## Data supplied
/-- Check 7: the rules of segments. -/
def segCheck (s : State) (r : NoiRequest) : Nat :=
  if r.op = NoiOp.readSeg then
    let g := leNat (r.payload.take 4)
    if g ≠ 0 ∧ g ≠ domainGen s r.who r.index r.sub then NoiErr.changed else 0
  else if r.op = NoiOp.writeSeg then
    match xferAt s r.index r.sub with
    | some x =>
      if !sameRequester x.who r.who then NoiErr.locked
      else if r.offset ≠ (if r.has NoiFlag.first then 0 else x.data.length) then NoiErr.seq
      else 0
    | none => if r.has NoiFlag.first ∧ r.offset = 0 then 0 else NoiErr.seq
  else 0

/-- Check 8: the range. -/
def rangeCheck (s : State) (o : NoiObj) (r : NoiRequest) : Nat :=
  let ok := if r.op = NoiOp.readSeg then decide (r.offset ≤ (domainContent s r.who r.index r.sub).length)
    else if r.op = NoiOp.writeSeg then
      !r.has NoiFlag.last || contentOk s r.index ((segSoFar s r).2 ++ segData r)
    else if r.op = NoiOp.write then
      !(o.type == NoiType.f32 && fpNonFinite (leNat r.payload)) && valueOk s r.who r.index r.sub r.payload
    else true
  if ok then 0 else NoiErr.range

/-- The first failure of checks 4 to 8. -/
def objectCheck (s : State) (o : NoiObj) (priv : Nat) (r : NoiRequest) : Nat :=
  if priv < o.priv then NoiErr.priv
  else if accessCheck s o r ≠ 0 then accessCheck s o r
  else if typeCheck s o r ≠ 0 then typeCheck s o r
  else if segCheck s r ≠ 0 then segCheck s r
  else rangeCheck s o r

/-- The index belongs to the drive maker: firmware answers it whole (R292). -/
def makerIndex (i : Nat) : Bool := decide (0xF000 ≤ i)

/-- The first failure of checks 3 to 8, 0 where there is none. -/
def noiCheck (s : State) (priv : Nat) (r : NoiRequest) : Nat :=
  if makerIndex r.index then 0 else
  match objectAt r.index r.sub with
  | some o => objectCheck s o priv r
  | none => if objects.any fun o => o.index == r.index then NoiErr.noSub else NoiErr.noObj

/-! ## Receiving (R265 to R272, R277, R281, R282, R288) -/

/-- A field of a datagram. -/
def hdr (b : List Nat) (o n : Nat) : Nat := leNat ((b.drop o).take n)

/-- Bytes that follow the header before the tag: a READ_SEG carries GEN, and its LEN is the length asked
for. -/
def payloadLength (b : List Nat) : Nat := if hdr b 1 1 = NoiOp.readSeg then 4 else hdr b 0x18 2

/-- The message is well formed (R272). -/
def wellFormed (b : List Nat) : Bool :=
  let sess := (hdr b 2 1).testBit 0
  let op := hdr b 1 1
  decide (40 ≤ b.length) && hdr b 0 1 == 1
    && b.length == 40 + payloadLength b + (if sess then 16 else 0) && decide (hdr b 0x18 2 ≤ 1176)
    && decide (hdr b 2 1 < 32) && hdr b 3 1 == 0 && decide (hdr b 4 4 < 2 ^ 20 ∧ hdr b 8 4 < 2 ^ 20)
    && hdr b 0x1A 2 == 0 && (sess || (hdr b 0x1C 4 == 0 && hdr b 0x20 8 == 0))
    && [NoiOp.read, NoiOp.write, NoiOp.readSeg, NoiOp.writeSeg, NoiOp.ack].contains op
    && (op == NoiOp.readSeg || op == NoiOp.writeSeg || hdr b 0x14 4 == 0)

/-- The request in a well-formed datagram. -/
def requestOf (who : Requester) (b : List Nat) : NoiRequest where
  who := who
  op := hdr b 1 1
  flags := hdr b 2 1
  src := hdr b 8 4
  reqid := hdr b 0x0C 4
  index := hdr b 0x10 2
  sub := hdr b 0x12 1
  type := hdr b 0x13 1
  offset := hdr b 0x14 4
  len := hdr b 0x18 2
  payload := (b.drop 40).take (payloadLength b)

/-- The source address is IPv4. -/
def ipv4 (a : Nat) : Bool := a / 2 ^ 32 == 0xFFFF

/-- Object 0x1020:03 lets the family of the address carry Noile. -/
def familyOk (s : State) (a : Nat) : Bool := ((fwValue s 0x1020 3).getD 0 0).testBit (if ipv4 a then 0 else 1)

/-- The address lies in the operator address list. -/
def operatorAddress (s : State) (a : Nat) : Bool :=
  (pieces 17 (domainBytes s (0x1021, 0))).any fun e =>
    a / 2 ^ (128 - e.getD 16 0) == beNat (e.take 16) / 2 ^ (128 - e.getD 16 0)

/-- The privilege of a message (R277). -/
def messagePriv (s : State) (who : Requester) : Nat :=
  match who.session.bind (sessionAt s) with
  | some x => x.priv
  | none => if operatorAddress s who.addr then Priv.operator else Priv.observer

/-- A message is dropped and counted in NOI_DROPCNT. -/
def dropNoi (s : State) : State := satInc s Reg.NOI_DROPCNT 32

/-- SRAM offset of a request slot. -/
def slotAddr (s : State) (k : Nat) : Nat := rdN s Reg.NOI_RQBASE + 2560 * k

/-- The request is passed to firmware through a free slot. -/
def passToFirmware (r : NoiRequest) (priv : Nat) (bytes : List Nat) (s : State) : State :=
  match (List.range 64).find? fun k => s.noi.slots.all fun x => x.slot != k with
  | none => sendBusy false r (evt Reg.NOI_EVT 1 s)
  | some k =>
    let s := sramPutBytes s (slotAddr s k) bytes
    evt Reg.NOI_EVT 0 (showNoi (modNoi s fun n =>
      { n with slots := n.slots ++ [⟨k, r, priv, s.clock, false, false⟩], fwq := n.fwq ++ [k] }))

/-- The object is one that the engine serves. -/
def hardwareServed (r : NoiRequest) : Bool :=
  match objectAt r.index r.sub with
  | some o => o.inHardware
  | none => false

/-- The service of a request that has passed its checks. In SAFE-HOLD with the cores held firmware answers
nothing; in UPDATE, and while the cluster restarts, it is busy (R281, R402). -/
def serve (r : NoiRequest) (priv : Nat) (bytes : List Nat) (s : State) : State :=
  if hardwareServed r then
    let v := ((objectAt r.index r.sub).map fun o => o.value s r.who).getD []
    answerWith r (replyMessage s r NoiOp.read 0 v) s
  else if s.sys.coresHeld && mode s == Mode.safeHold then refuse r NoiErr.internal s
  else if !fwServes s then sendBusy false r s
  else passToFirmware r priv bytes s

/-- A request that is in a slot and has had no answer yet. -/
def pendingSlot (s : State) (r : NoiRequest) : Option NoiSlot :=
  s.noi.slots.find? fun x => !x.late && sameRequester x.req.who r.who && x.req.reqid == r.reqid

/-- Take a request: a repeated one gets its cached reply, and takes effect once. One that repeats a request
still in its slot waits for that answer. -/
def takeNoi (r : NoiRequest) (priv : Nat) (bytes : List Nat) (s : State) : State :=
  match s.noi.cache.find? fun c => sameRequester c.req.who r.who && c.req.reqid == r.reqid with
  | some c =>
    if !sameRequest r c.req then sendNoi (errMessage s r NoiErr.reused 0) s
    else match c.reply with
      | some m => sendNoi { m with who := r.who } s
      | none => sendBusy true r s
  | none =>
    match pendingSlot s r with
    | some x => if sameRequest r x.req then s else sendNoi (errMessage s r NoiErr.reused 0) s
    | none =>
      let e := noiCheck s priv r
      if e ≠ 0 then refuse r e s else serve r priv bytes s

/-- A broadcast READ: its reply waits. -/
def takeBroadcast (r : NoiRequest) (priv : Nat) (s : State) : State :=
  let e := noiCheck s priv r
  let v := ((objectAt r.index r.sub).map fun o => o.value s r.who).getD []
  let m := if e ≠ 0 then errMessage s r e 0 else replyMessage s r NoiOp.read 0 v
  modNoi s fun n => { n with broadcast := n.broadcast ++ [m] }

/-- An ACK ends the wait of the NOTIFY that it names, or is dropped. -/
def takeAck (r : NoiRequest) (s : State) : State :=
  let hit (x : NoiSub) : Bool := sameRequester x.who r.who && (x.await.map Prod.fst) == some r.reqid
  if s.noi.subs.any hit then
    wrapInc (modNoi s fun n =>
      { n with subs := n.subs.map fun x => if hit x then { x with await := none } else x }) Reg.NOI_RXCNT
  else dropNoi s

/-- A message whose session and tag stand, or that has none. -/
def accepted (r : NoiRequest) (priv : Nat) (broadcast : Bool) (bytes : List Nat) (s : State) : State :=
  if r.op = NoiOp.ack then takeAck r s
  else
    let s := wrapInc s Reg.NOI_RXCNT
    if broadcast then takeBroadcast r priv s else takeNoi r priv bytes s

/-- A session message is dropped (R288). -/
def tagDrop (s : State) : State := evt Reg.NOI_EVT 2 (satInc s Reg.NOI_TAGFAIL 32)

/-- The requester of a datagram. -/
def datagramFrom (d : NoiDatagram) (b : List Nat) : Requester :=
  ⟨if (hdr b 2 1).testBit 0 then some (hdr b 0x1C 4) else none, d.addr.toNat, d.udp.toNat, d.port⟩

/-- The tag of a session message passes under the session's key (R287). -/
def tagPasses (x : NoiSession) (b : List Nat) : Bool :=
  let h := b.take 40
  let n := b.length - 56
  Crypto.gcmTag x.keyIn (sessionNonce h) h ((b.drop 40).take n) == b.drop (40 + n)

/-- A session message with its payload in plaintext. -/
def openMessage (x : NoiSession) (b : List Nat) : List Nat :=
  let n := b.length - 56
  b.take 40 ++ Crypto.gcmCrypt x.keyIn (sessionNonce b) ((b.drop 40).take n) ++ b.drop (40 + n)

## Problem details
Starting at the line above that contains "let s := sramPutBytes", write out each line exactly until the line that contains "m => sendNoi" has been written, and stop there.

## Finished exercise
    let s := sramPutBytes s (slotAddr s k) bytes
    evt Reg.NOI_EVT 0 (showNoi (modNoi s fun n =>
      { n with slots := n.slots ++ [⟨k, r, priv, s.clock, false, false⟩], fwq := n.fwq ++ [k] }))

/-- The object is one that the engine serves. -/
def hardwareServed (r : NoiRequest) : Bool :=
  match objectAt r.index r.sub with
  | some o => o.inHardware
  | none => false

/-- The service of a request that has passed its checks. In SAFE-HOLD with the cores held firmware answers
nothing; in UPDATE, and while the cluster restarts, it is busy (R281, R402). -/
def serve (r : NoiRequest) (priv : Nat) (bytes : List Nat) (s : State) : State :=
  if hardwareServed r then
    let v := ((objectAt r.index r.sub).map fun o => o.value s r.who).getD []
    answerWith r (replyMessage s r NoiOp.read 0 v) s
  else if s.sys.coresHeld && mode s == Mode.safeHold then refuse r NoiErr.internal s
  else if !fwServes s then sendBusy false r s
  else passToFirmware r priv bytes s

/-- A request that is in a slot and has had no answer yet. -/
def pendingSlot (s : State) (r : NoiRequest) : Option NoiSlot :=
  s.noi.slots.find? fun x => !x.late && sameRequester x.req.who r.who && x.req.reqid == r.reqid

/-- Take a request: a repeated one gets its cached reply, and takes effect once. One that repeats a request
still in its slot waits for that answer. -/
def takeNoi (r : NoiRequest) (priv : Nat) (bytes : List Nat) (s : State) : State :=
  match s.noi.cache.find? fun c => sameRequester c.req.who r.who && c.req.reqid == r.reqid with
  | some c =>
    if !sameRequest r c.req then sendNoi (errMessage s r NoiErr.reused 0) s
    else match c.reply with
      | some m => sendNoi { m with who := r.who } s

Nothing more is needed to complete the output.